As monitors, we spend a decent amount of time preparing for the visit – before we even head out the door. On the road, we’ve noticed that the most effective coordinators tend to be those who also prepare for the visit. Spending an extra hour or two before the visit can decrease the amount of queries, follow-up items and even the length of the visit itself. Before your next monitoring visit, consider asking yourself these five questions:
- Has all data been entered? First and foremost, ensure all data has been entered and submitted to the CRO/Sponsor. If not, the monitor has nothing to review and the whole purpose of the visit is defeated. The monitor will then have to sit and wait for data to be entered during the visit, which increases the amount of time on-site as well as the need for further visits.
- Have all issues been addressed from the last visit? Take a look at the last monitoring follow-up letter. Are there still open action items? Try to have all outstanding items addressed by the next monitoring visit. If this isn’t possible, at least being aware of the issues and the steps being taken to remedy them will show the item is being addressed.
- How is the regulatory binder looking? Perform a quick sweep of the regulatory binder. Has the latest correspondence been filed? Is Dr. Smith’s updated license present? Spending a little time reviewing the binder before the visit will result in decreased time and queries while the monitor reviews it during the visit. Reviewing regulatory items prior to the visit can also result in less follow-up items as missing/expired articles can be corrected beforehand.

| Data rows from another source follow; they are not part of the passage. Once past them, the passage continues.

-- ==== Sys2Proof/Machine/Dispatch.lean ====
section
/-! DEFINITION. One arm for each command: its meaning. -/

namespace Sys2Proof.Machine

def exec (i : Instr) (s : State) : Host.Outcome State Fault Refusal :=
  match i with
  | .defineLine payload => Sys2Proof.Machine.execDefineLine payload s
  | .undefineLine payload => Sys2Proof.Machine.execUndefineLine payload s
  | .enrollStation payload => Sys2Proof.Machine.execEnrollStation payload s
  | .removeStation payload => Sys2Proof.Machine.execRemoveStation payload s
  | .bypassStation payload => Sys2Proof.Machine.execBypassStation payload s
  | .readStation payload => Sys2Proof.Machine.execReadStation payload s
  | .mapCause payload => Sys2Proof.Machine.execMapCause payload s
  | .unmapCause payload => Sys2Proof.Machine.execUnmapCause payload s
  | .readMap payload => Sys2Proof.Machine.execReadMap payload s
  | .declareLineMode payload => Sys2Proof.Machine.execDeclareLineMode payload s
  | .readLineStatus payload => Sys2Proof.Machine.execReadLineStatus payload s
  | .setRate payload => Sys2Proof.Machine.execSetRate payload s
  | .closePeriod payload => Sys2Proof.Machine.execClosePeriod payload s
  | .listClosed payload => Sys2Proof.Machine.execListClosed payload s
  | .readClosed payload => Sys2Proof.Machine.execReadClosed payload s
  | .releaseClosed payload => Sys2Proof.Machine.execReleaseClosed payload s
  | .readOpen payload => Sys2Proof.Machine.execReadOpen payload s
  | .loadClock payload => Sys2Proof.Machine.execLoadClock payload s
  | .stepClock payload => Sys2Proof.Machine.execStepClock payload s
  | .readClock payload => Sys2Proof.Machine.execReadClock payload s
  | .armTrigger payload => Sys2Proof.Machine.execArmTrigger payload s
  | .disarmTrigger payload => Sys2Proof.Machine.execDisarmTrigger payload s
  | .readTriggers payload => Sys2Proof.Machine.execReadTriggers payload s
  | .setLink payload => Sys2Proof.Machine.execSetLink payload s
  | .readLinkStats payload => Sys2Proof.Machine.execReadLinkStats payload s
  | .setRehearse payload => Sys2Proof.Machine.execSetRehearse payload s
  | .injectReport payload => Sys2Proof.Machine.execInjectReport payload s
  | .takeNotices payload => Sys2Proof.Machine.execTakeNotices payload s
  | .setNoticeMask payload => Sys2Proof.Machine.execSetNoticeMask payload s
  | .setWatermark payload => Sys2Proof.Machine.execSetWatermark payload s
  | .readAttention payload => Sys2Proof.Machine.execReadAttention payload s
  | .clearAttention payload => Sys2Proof.Machine.execClearAttention payload s
  | .setAttention payload => Sys2Proof.Machine.execSetAttention payload s
  | .commit payload => Sys2Proof.Machine.execCommit payload s
  | .suspend payload => Sys2Proof.Machine.execSuspend payload s
  | .lineReset payload => Sys2Proof.Machine.execLineReset payload s
  | .identify payload => Sys2Proof.Machine.execIdentify payload s
  | .restart payload => Sys2Proof.Machine.execRestart payload s
  | .hostByteReceived b => Sys2Proof.Machine.execHostByteReceived b s
  | .hostCharacterGapExpiry => Sys2Proof.Machine.execHostCharacterGapExpiry s
  | .responseSent => Sys2Proof.Machine.execResponseSent s
  | .resetPin => Sys2Proof.Machine.execResetPin s
  | .startUpEnd rate1 rate0 => Sys2Proof.Machine.execStartUpEnd rate1 rate0 s
  | .runClockTick => Sys2Proof.Machine.execRunClockTick s
  | .plantSecondAdvance => Sys2Proof.Machine.execPlantSecondAdvance s
  | .plantClockLimit => Sys2Proof.Machine.execPlantClockLimit s
  | .triggerExpiry trigger => Sys2Proof.Machine.execTriggerExpiry trigger s
  | .ageLimit line => Sys2Proof.Machine.execAgeLimit line s
  | .promotionExpiry line => Sys2Proof.Machine.execPromotionExpiry line s
  | .confirmationExpiry line => Sys2Proof.Machine.execConfirmationExpiry line s
  | .longStopExpiry line => Sys2Proof.Machine.execLongStopExpiry line s
  | .durationCapExpiry line => Sys2Proof.Machine.execDurationCapExpiry line s
  | .allowanceExpiry line => Sys2Proof.Machine.execAllowanceExpiry line s
  | .windowExpiry line => Sys2Proof.Machine.execWindowExpiry line s
  | .gapExpiry station => Sys2Proof.Machine.execGapExpiry station s
  | .roundStart link => Sys2Proof.Machine.execRoundStart link s
  | .idleCheckExpiry link => Sys2Proof.Machine.execIdleCheckExpiry link s
  | .skippedBusy link => Sys2Proof.Machine.execSkippedBusy link s
  | .pollSent link => Sys2Proof.Machine.execPollSent link s
  | .replyWaitExpiry link => Sys2Proof.Machine.execReplyWaitExpiry link s
  | .replyReceived link last => Sys2Proof.Machine.execReplyReceived link last s
  | .replyGapExpiry link => Sys2Proof.Machine.execReplyGapExpiry link s
  | .resetRelease => Sys2Proof.Machine.execResetRelease s
  | .replyCharacterReceived link edge => Sys2Proof.Machine.execReplyCharacterReceived link edge s

end Sys2Proof.Machine
end

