/-! ## Line modes (chapter 3) -/

/-- DECLARE_LINE_MODE: the checks of R53 in their order, and R62: a declaration of the mode held, for SCHEDULED or NOT_SCHEDULED, has no effect,
while one of PLANNED or CHANGEOVER under either of them is always a redeclaration, whose segment starts now. -/
def Obligations.DeclarationOfTheHeldModeHasNoEffect : Prop :=
  ∀ (s : State) (p : List Byte), s.ready → p.length = 9 →
    (s.partState = .configuring → exec (.declareLineMode p) s = .next (s.respond 0x10#8 (.refuse .wrongState)))
    ∧ (s.partState = .monitoring → 7 < u8 p 0 → exec (.declareLineMode p) s = .next (s.respond 0x10#8 .badValue))
    ∧ (s.partState = .monitoring → ∀ l : Fin 8, u8 p 0 = l.val →
        (s.line? l = none → exec (.declareLineMode p) s = .next (s.respond 0x10#8 (.refuse .notFound)))
        ∧ ((s.line? l).isSome →
            3 < u8 p 1 ∨ ((u8 p 1 = 2 ∨ u8 p 1 = 3) ∧ (u8 p 2 < 1 ∨ 239 < u8 p 2 ∨ 86400 < u32 p 5)) →
            exec (.declareLineMode p) s = .next (s.respond 0x10#8 .badValue))
        ∧ (∀ ln, s.line? l = some ln → (ln.mode = .scheduled ∧ u8 p 1 = 0) ∨ (ln.mode = .notScheduled ∧ u8 p 1 = 1) →
            exec (.declareLineMode p) s = .next (s.respond 0x10#8 .ok))
        ∧ (∀ ln lv, s.onLine l ln lv →
            ((∃ c a, ln.mode = .planned c a) ∨ ∃ c x a, ln.mode = .changeover c x a) → u8 p 1 = 2 ∨ u8 p 1 = 3 →
            1 ≤ u8 p 2 → u8 p 2 ≤ 239 → u32 p 5 ≤ 86400 →
            ∃ (t : State) (lv' : Live), exec (.declareLineMode p) s = .next (t.respond 0x10#8 .ok) ∧ t.live? l = some lv'
              ∧ lv'.condition = (if u8 p 1 = 2 then .planned (u8 p 2) s.runClock else .changeover (u8 p 2) s.runClock)))

/-- A declaration of NOT_SCHEDULED, PLANNED or CHANGEOVER that has an effect: what the line holds is charged up to now and discarded, a
stoppage after its STOP_CLOSED, and the declared mode starts now with its allowance (R54–R58). Slow keeps its value, unless the nominal rate is 0
(log 27). Nothing outside the line changes. -/
def Obligations.DeclarationEntersTheMode : Prop :=
  ∀ (s : State) (p : List Byte) (l : Fin 8) (ln : Line) (lv : Live) (m : Mode), s.ready → p.length = 9 → s.partState = .monitoring →
    u8 p 0 = l.val → s.onLine l ln lv → modeOf (u8 p 1) (u8 p 2) (u16 p 3) (u32 p 5) = some m → m ≠ .scheduled →
    ¬(ln.mode = .notScheduled ∧ m = .notScheduled) →
    ∃ (t : State) (lv' : Live), exec (.declareLineMode p) s = .next (t.respond 0x10#8 .ok)
      ∧ t.line? l = some { ln with mode := m, live := some lv' } ∧ lv'.lastChange = s.runClock
      ∧ (match m with
        | .planned cause a => lv'.condition = .planned cause s.runClock
            ∧ lv'.allowanceExpiry = (if a = 0 then none else some (s.runClock + ticks a))
        | .changeover cause _ a => lv'.condition = .changeover cause s.runClock
            ∧ lv'.allowanceExpiry = (if a = 0 then none else some (s.runClock + ticks a))
        | .notScheduled => lv'.condition = .notScheduled ∧ lv'.allowanceExpiry = none
        | .scheduled => False)
      ∧ (ln.mode ≠ .scheduled → lv'.period = lv.period.chargeTo lv.condition lv.lastChange s.runClock
          ∧ t.journal = s.journal ∧ t.attention = s.attention)
      ∧ (ln.mode = .scheduled →
          (lv.condition = .unobserved → lv'.period = lv.period.chargeStretch .unobserved (s.runClock - lv.lastChange)
            ∧ t.journal = s.journal ∧ t.attention = s.attention)
          ∧ (lv.condition = .producing → lv'.rate.window = none ∧ lv'.rate.lowRun = 0 ∧ lv'.rate.highRun = 0
            ∧ (ln.defn.nominalRate ≠ 0 → lv'.rate.slow = lv.rate.slow) ∧ (ln.defn.nominalRate = 0 → lv'.rate.slow = false)
            ∧ t.journal = s.journal ∧ t.attention = s.attention
            ∧ lv'.period = (lv.period.chargeStretch .producing (s.runClock - lv.lastChange)).chargeSlowTo
                lv.rate.slowStart s.runClock)
          ∧ (∀ c, lv.condition = .candidate c → lv'.period = lv.period.chargeMicroStop c.root (s.runClock - c.chargeStart)
            ∧ t.journal = s.journal ∧ t.attention = s.attention)
          ∧ (∀ st, lv.condition.stoppage? = some st →
            lv'.period = lv.period.chargeSegment st.root (s.runClock - st.segmentStart)
            ∧ ∀ u, u = s.notify (some l) (.stopClosed st.number s.runClock
                (if st.capped then 2147483647#32 else s.runClock - st.start) .modeDeclared st.segments) →
              t.journal = u.journal ∧ t.attention = u.attention))
      ∧ s.SameBeside t (· = l) ∧ t.store[l] = s.store[l] ∧ t.stations = s.stations ∧ t.links = s.links
      ∧ t.triggers = s.triggers ∧ t.plant = s.plant ∧ t.host = s.host
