/-! ## Every step keeps the enrollment law -/

theorem Settles.enrollmentSound {s t : State} (h : Settles s t) (hs : s.enrollmentSound) : t.enrollmentSound := by
  cases h with
  | touch ht => exact ht.enrollmentSound hs
  | clock _ ht => exact ht.enrollmentSound hs
  | bypass n b ht =>
    refine ht.enrollmentSound (State.enrollmentSound_of_identity (s := s) ?_ (fun _ hl => hl) hs.2.2.2 hs)
    exact map_modifyFirst (fun r => r.number == n) (fun q => { q with bypassed := b }) Station.identity (fun _ => rfl) s.stations
  | commit hc hf => exact s.enterMonitoring_touch.enrollmentSound (State.entering_enrollmentSound hs hf)
  | suspend =>
    have h := s.linesSuspended_touch.enrollmentSound hs
    rw [State.suspendAll_eq]
    generalize s.linesSuspended = u at h ⊢
    exact ⟨h.1, h.2.1, h.2.2.1, fun hm => nomatch hm⟩
  | notices => unfold State.queueGap; split <;> exact hs
  | enroll r hc hline hrange hfree hroom => exact State.enrollmentSound_enroll hs hc hline hrange hfree hroom
  | remove n hc => exact State.enrollmentSound_remove hs hc List.eraseP_sublist
  | define l d hc =>
    refine State.enrollmentSound_of_identity (s := s) rfl (fun l' hl => ?_) (fun hm => ?_) hs
    · by_cases e : l' = l
      · subst e; rw [State.line?_setLine_same]; rfl
      · rwa [State.line?_setLine_other s e]
    · rw [show s.partState = .monitoring from hm] at hc; cases hc
  | undefine l hc hoff =>
    refine ⟨hs.1, hs.2.1, fun r hr => ⟨(hs.2.2.1 r hr).1, ?_⟩, fun hm => ?_⟩
    · have e : r.line ≠ l := by simpa using List.any_eq_false.mp hoff r hr
      rw [State.line?_setLine_other s e]; exact (hs.2.2.1 r hr).2
    · rw [show s.partState = .monitoring from hm] at hc; cases hc
  | rate l ln d hln =>
    have hdef : ∀ l', ((s.setLine l (some { ln with defn := d, live := ln.live.map (·.rateChanged d s.runClock) })).line? l').isSome
        = (s.line? l').isSome := fun l' => by
      by_cases e : l' = l
      · subst e; rw [State.line?_setLine_same, hln]; rfl
      · rw [State.line?_setLine_other s e]
    exact State.enrollmentSound_of_identity (s := s) rfl (fun l' hl => (hdef l').trans hl)
      (fun hm l' hl => hs.2.2.2 hm l' ((hdef l').symm.trans hl)) hs
  | _ => exact hs

theorem step_keeps_enrollmentSound {s t : State} (hs : s.enrollmentSound) (hstep : step s = .next t) : t.enrollmentSound :=
  step_keeps_of_settles (P := State.enrollmentSound) (fun _ _ h => h) (fun _ _ h => h) (fun _ _ ht h => ht.enrollmentSound h)
    (fun _ _ h => h) (fun _ _ h => h) (fun _ _ h => h) (fun _ _ _ => State.reset_enrollmentSound) hs hstep

/-! ## Which lines are live -/

/-- A defined line is live exactly in MONITORING (R89). -/
def State.liveSound (s : State) : Prop := ∀ l, (s.line? l).isSome → ((s.live? l).isSome ↔ s.partState = .monitoring)

/-- In CONFIGURING every link is IDLE, with no round (R145). -/
def State.linksIdle (s : State) : Prop := s.partState = .configuring → ∀ k, (s.link k).state = .idle ∧ (s.link k).round = none

theorem State.live?_of_line? {s : State} {l : Fin 8} {ln : Line} (h : s.line? l = some ln) : s.live? l = ln.live := by
  rw [State.live?, h]; rfl

theorem State.partSound_iff {s : State} : s.partSound ↔ s.liveSound ∧ s.linksIdle := by
  refine and_congr_left fun _ => ⟨fun h l hl => ?_, fun h l ln hl => ?_⟩
  · obtain ⟨ln, hln⟩ := Option.isSome_iff_exists.mp hl
    rw [State.live?_of_line? hln]; exact h l ln hln
  · rw [← State.live?_of_line? hl]; exact h l (by rw [hl]; rfl)

/-- Where no line enters or leaves MONITORING, the live lines stay live, and the others stay as they are. -/
theorem Touch.live_isSome {sc : Scope} {s t : State} (h : Touch sc s t) (hp : ¬sc.part) (l : Fin 8) :
    (t.live? l).isSome = (s.live? l).isSome := by
  induction h with
  | trans _ _ ih1 ih2 => exact ih2.trans ih1
  | note s o n => rw [State.live?_notify]
  | line s l' ln ln' _ hx hf =>
    by_cases e : l = l'
    · subst e
      rw [State.live?_setLine_same, State.live?_of_line? hx]
      exact hf.2.1.resolve_left hp
    · rw [State.live?_setLine_other s e]
  | _ => rfl

theorem Touch.liveSound {sc : Scope} {s t : State} (h : Touch sc s t) (hp : ¬sc.part) (hs : s.liveSound) : t.liveSound := by
  intro l hl
  rw [h.live_isSome hp, h.frame.partState]
  exact hs l ((h.defined l).symm.trans hl)

/-- A property of each item that its own turn brings about, and that no other turn breaks, holds of every item after all turns. -/
theorem foldl_establishes {α β : Type} {f : β → α → β} {Q : β → α → Prop} (hown : ∀ b a, Q (f b a) a)
    (hkeep : ∀ b a a', Q b a' → Q (f b a) a') (as : List α) (b : β) : ∀ a ∈ as, Q (as.foldl f b) a := by
  have later : ∀ (as : List α) b a', Q b a' → Q (as.foldl f b) a' := by
    intro as
    induction as with
    | nil => exact fun _ _ h => h
    | cons a as ih => exact fun b a' h => ih _ _ (hkeep _ _ _ h)
  induction as generalizing b with
  | nil => exact fun _ h => (List.not_mem_nil h).elim
  | cons a as ih =>
    intro a' h
    rcases List.mem_cons.mp h with rfl | h
    · exact later as _ _ (hown b a')
    · exact ih _ _ h

/-- The lines that COMMIT lets enter, one in its turn: a defined line is live (R186). -/
theorem State.enterLine_line?_same (s : State) (l : Fin 8) : ((s.enterLine l).line? l).isSome → ((s.enterLine l).live? l).isSome := by
  unfold State.enterLine
  split
  · rename_i h; intro hl; rw [h] at hl; cases hl
  · intro _; rw [State.live?_setLine_same]; rfl

theorem State.enterLine_line?_other (s : State) {l l' : Fin 8} (h : l' ≠ l) : (s.enterLine l).line? l' = s.line? l' := by
  unfold State.enterLine
  split
  · rfl
  · dsimp only
    rw [State.line?_setLine_other _ h, State.line?, State.takePeriodNumber_lines]; rfl

theorem State.linesEntered (s : State) (l : Fin 8) :
    ((allLines.foldl State.enterLine s).line? l).isSome → ((allLines.foldl State.enterLine s).live? l).isSome := by
  refine foldl_establishes (Q := fun (s : State) l => (s.line? l).isSome → (s.live? l).isSome)
    (fun s l => s.enterLine_line?_same l) (fun s l l' h => ?_) allLines s l (mem_allLines l)
  by_cases e : l' = l
  · subst e; exact s.enterLine_line?_same l'
  · unfold State.live?; rw [State.enterLine_line?_other s e]; exact h

theorem State.enterLink_lines (s : State) (k : Fin 4) : (s.enterLink k).lines = s.lines := by
  unfold State.enterLink; split <;> rfl

theorem State.enterMonitoring_lines (s : State) : s.enterMonitoring.lines = (allLines.foldl State.enterLine s.entering).lines := by
  suffices h : ∀ (ks : List (Fin 4)) (u : State), (ks.foldl State.enterLink u).lines = u.lines from h _ _
  intro ks
  induction ks with
  | nil => exact fun _ => rfl
  | cons k ks ih => exact fun u => (ih _).trans (u.enterLink_lines k)

theorem State.enterMonitoring_liveSound (s : State) : s.enterMonitoring.liveSound := by
  intro l hl
  have hpart : s.enterMonitoring.partState = .monitoring := s.enterMonitoring_touch.frame.partState
  unfold State.live? State.line? at *
  rw [State.enterMonitoring_lines] at *
  exact iff_of_true (s.entering.linesEntered l hl) hpart

/-- One line that SUSPEND leaves, in its turn (R187). -/
theorem State.suspendLine_live?_same (s : State) (l : Fin 8) : (s.suspendLine l).live? l = none := by
  unfold State.suspendLine
  split
  · rename_i h; exact h
  · show (((s.closeLine l .suspend).abandon l).updLine l fun ln => { ln with live := none }).live? l = none
    unfold State.updLine
    rw [State.live?_setLine_same]
    cases ((s.closeLine l .suspend).abandon l).line? l <;> rfl

theorem State.suspendLine_live?_other (s : State) {l l' : Fin 8} (h : l' ≠ l) : (s.suspendLine l).live? l' = s.live? l' := by
  have ht : Touch { Scope.ofLine l with part := True } s (s.suspendLine l) := .suspendLine rfl trivial
  unfold State.live?
  rw [(ht.otherLine l' h).1]

theorem State.linesSuspended_live? (s : State) (l : Fin 8) : s.linesSuspended.live? l = none := by
  refine foldl_establishes (Q := fun (s : State) l => s.live? l = none) (fun s l => s.suspendLine_live?_same l) (fun s l l' h => ?_)
    allLines s l (mem_allLines l)
  by_cases e : l' = l
  · subst e; exact s.suspendLine_live?_same l'
  · rw [State.suspendLine_live?_other s e]; exact h

theorem State.live?_congr {s t : State} (h : t.lines = s.lines) (l : Fin 8) : t.live? l = s.live? l := by
  unfold State.live? State.line?; rw [h]

theorem State.suspendAll_live? (s : State) (l : Fin 8) : s.suspendAll.live? l = none := by
  rw [State.live?_congr (s := s.linesSuspended) (by rw [State.suspendAll_eq]), State.linesSuspended_live?]

theorem Settles.liveSound {s t : State} (h : Settles s t) (hs : s.liveSound) : t.liveSound := by
  cases h with
  | touch ht => exact ht.liveSound id hs
  | bypass _ _ ht => exact ht.liveSound id hs
  | clock _ ht => exact ht.liveSound id hs
  | commit => exact s.enterMonitoring_liveSound
  | suspend => exact fun l _ => ⟨fun hl => (by rw [State.suspendAll_live?] at hl; cases hl), fun hm => nomatch hm⟩
  | notices => unfold State.queueGap; split <;> exact hs
  | define l d hc =>
    intro l' hl
    by_cases e : l' = l
    · subst e
      rw [State.live?_setLine_same]
      refine iff_of_false (fun h => nomatch h) fun hm => ?_
      rw [show s.partState = .monitoring from hm] at hc; cases hc
    · rw [State.line?_setLine_other s e] at hl
      rw [State.live?_setLine_other s e]; exact hs l' hl
  | undefine l hc _ =>
    intro l' hl
    by_cases e : l' = l
    · subst e; rw [State.line?_setLine_same] at hl; cases hl
    · rw [State.line?_setLine_other s e] at hl
      rw [State.live?_setLine_other s e]; exact hs l' hl
  | rate l ln d hln =>
    intro l' hl
    by_cases e : l' = l
    · subst e
      have h := hs l' (by rw [hln]; rfl)
      rw [State.live?_of_line? hln] at h
      rw [State.live?_setLine_same]
      show (ln.live.map _).isSome ↔ _
      rw [Option.isSome_map]; exact h
    · rw [State.line?_setLine_other s e] at hl
      rw [State.live?_setLine_other s e]; exact hs l' hl
  | _ => exact hs

/-! ## Links in CONFIGURING -/

/-- Every line and trigger may change, and no link. -/
def Scope.offLinks : Scope := { line := fun _ => True, link := fun _ => False, trigger := fun _ => True, part := False }

theorem Touch.links_eq {s t : State} (h : Touch .offLinks s t) : t.links = s.links := by
  ext k hk
  exact h.otherLink ⟨k, hk⟩ id

theorem Touch.linksIdle {s t : State} (h : Touch .offLinks s t) (hs : s.linksIdle) : t.linksIdle := by
  unfold State.linksIdle State.link at *
  rw [h.links_eq, h.frame.partState]; exact hs

section
variable {s : State} (hs : s.linksIdle) (p : List Byte)
include hs

theorem State.linksIdle_updLink (k : Fin 4) {f : Link → Link} (hstate : (f (s.link k)).state = (s.link k).state)
    (hround : (f (s.link k)).round = (s.link k).round) : (s.updLink k f).linksIdle := by
  intro hc k'
  obtain ⟨h1, h2⟩ := hs hc k'
  by_cases e : k = k'
  · subst e; exact ⟨by simpa [State.updLink, State.link] using hstate.trans h1, by simpa [State.updLink, State.link] using hround.trans h2⟩
  · simpa [State.updLink, State.link, Vector.getElem_set, Fin.val_inj, e] using And.intro h1 h2

theorem bypassStation_linksIdle : (bypassStation p s).1.linksIdle := by
  unfold bypassStation; dsimp only
  split
  · exact hs
  · split
    · exact hs
    · split
      · exact hs
      · split
        · exact hs
        · exact Touch.linksIdle (.offerBypass trivial) (show State.linksIdle (s.updStation _ _) from hs)

theorem declareLineMode_linksIdle : (declareLineMode p s).1.linksIdle := by
  unfold declareLineMode
  split
  · exact hs
  · split
    · exact hs
    · split
      · exact hs
      · split
        · exact hs
        · exact Touch.linksIdle (.declare trivial _) hs

theorem closePeriod_linksIdle : (closePeriod p s).1.linksIdle := by
  unfold closePeriod
  split
  · exact hs
  · split
    · exact hs
    · split
      · exact hs
      · split
        · exact hs
        · exact Touch.linksIdle (.closeLine trivial _) hs

theorem loadClock_linksIdle : (loadClock p s).1.linksIdle := by
  unfold loadClock; dsimp only
  split
  · exact hs
  · exact Touch.linksIdle (.movePlant (fun _ => trivial) (fun _ => trivial) _ _) hs

theorem stepClock_linksIdle : (stepClock p s).1.linksIdle := by
  unfold stepClock; dsimp only
  split
  · exact hs
  · split
    · exact hs
    · split
      · exact hs
      · split
        · exact hs
        · exact Touch.linksIdle (.movePlant (fun _ => trivial) (fun _ => trivial) _ _) hs

theorem setRehearse_linksIdle : (setRehearse p s).1.linksIdle := by
  unfold setRehearse
  split
  · exact hs
  · split
    · split
      · exact hs
      · split
        · exact hs
        · exact Touch.linksIdle (.changeRehearsal trivial _) hs
    all_goals exact hs

theorem injectReport_linksIdle : (injectReport p s).1.linksIdle := by
  unfold injectReport
  split
  · exact hs
  · split
    · split
      · exact hs
      · rename_i r hr
        have hh : s.holds .offLinks r := ⟨(State.station?_number hr).symm ▸ hr, trivial⟩
        split
        · dsimp only
          split
          · exact Touch.linksIdle (.miss hh) hs
          · exact Touch.linksIdle (.goodReply hh _) hs
        · exact hs
    all_goals exact hs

- Is the PI available for the visit? When possible, schedule an appointment to have the PI meet with the monitor during the visit. It tends to work out better than waiting to grab them as they run between the OR, clinic, and rounds. Additionally, any questions brought up by the monitor can be addressed during the visit, again leading to less follow-up items.
- Have I coordinated meeting times and locations with the monitor? A quick introduction email to the monitor prior to the visit that includes any directions or need-to-know information is always greatly appreciated. Making sure the monitor knows where they’re going reduces the amount of “waiting around” time. Monitors are a flexible bunch, but letting them know any site specifics beforehand (such as only working until 3pm, or that medical records are stored at another location) ensures they can adjust their schedule to get the maximum amount done during the visit.